The request was made when Makhdoom Khusro Bakhtyar, Pakistan’s minister for planning and development, travelled to Beijing in December for a CPEC coordination meeting, according to a government official not authorised to speak publicly on the matter.

“The government is evaluating some of the Chinese projects, which are more expensive and not necessary at the moment to save public money,” the official said. “We have to focus on our priorities, including the development of Gwadar port and the western route of CPEC, which connects the hinterlands of Baluchistan and Khyber-Pakhtunkhwa provinces.”

The official said government advisers had pointed out there was more power generation capacity coming online from other projects.

Bakhtyar did not respond to inquiries on Tuesday. He first revealed last September the government’s intention to give up on imported coal energy projects, including the Rahim Yar Khan Coal power project in Punjab province.
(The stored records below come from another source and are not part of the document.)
/-- A new operation numbered in a context of a core for its cell. -/
def enqueue (c : Nat) (x : TlCtx) (i : Instr) (st : Strand) (fpc : W32) (a : Attr) (args : List W64) (data : SMap W32)
    (pins : List W64) (s : State) : State :=
  let k := s.core c
  let t := k.tlOf x
  let o : Op := { n := t.issued + 1, i, st, fpc, attr := a, args, data, pos := 0, pins, started := false, asked := 0,
                  got := [], ctx := k.ctxOf, cls := k.cls, launch := k.launchid, cell := k.cell, back := false }
  s.modCore c (fun k => (k.setTl x (t.next a.s)).setOps x (k.opsOf x ++ [o]))

/-- The issuing strand's asynchronous instruction accepted: pins taken, a number given (R98, R211). One whose pin traps has
taken none (R103). -/
def issueOp (x : TlCtx) (i : Instr) (args : List W64) (data : SMap W32) (pins : List W64) (s : State) : Try State :=
  match pins.foldlM (fun (s : State) h => takePin x ((s.me.tlOf x).issued + 1) h s) s with
  | .error (.trap t _) => .error (.trap t s)
  | .error e => .error e
  | .ok s => .ok (enqueue s.cur.core x i s.cur.st s.fpcNow s.attr args data pins s)

/-- Whether an operation's cell has ended (R311). -/
def opLate (s : State) (c : Nat) (o : Op) : Bool := (s.core c).cell != o.cell || !(s.core c).live

/-- A launch of this device enters the faulted state (R75): the event, and the ends it still holds are closed. -/
def faultLaunch (id : Nat) (s : State) : State :=
  match s.launches.find? (fun l => l.id = id) with
  | none => s
  | some l =>
    if l.st == .cancelling || l.st == .faulted then s
    else
      let s := l.ends.foldl (fun s e => closeEndAt e.core e.handle 2 s) s
      event { s with launches := s.launches.map (fun x => if x.id = id then { x with st := .faulted, ends := [] } else x),
                     watches := s.watches.filter (fun w => w.launch ≠ id) } l.ctx 0xA3 0 id 0 0

/-- A request to another device's Dealer (log 12). -/
def dealerPkt (dev code : Nat) (args : List Nat) : Packet :=
  { port := 32, dst := dev, src := 0, cls := 0, op := 2, seq := 0, wid := 0, key := 0, off := 0, len := 8 * args.length,
    core := 0, det := false, payload := BitVec.ofNat 8 code :: (args.map (leBytes 8)).flatten }

/-- The same for a launch reference as LAUNCHID holds it; the device that holds the launch is told (R75, R77). -/
def faultRef (s : State) (launch : W64) : State :=
  let dev := (fld launch 24 8).toNat
  let id := (fld launch 0 24).toNat
  if dev = s.dev % 256 then faultLaunch id s else sendPkt s 0 (dealerPkt dev 56 [id]) (.other 0)

/-- An operation taken out of its queue with its pins released. -/
def dropPins (c : Nat) (x : TlCtx) (o : Op) (s : State) : State :=
  o.pins.foldl (fun s h => unpin c o.st x o.n h s)
    (s.modCore c (fun k => k.setOps x ((k.opsOf x).filter (fun p => p.n ≠ o.n))))

/-- The tile an abandoned operation was filling has no producer any more (R311): its galleys are free once its
last reference is dropped. -/
def abandonTile (h : W64) (s : State) : State :=
  let c := hCore h
  let f := hFolio h
  let x := s.folio c f
  if isTile h && homeHere s h then
    if x.used && x.gen = hGen h then s.setFolio c f { x with dead := true }
    else
      s.modCore c (fun k => { k with gal := k.gal.foldl (fun m p =>
        if p.2.folio = 16384 + f then mset .init m p.1 { p.2 with busy := false, folio := 0 } else m) k.gal })
  else s

/-- The source of an operation that drains it is let go, here or by a message to its home (R219). -/
def undrain (c : Nat) (o : Op) (s : State) : State :=
  match o.i with
  | .rrot .. =>
    let h := o.args.getD 1 0
    if o.pos = 0 then s
    else if homeHere s h then drainOff h s
    else sendPkt s c (homePkt h 42 []) (.other 32)
  | _ => s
Then, Yao Jing, China’s ambassador to Pakistan, said Beijing was open to changes proposed by the new government and “we will definitely follow their agenda”.

Lijian Zhao, the deputy chief of mission at the Chinese embassy in Islamabad, on Tuesday said the decision to “abandon” the power plant project was made long ago and by the previous government.

Pakistan’s finance minister Asad Umar told reporters: “The CPEC is now moving from an infrastructure and energy phase to trade and industry sectors.”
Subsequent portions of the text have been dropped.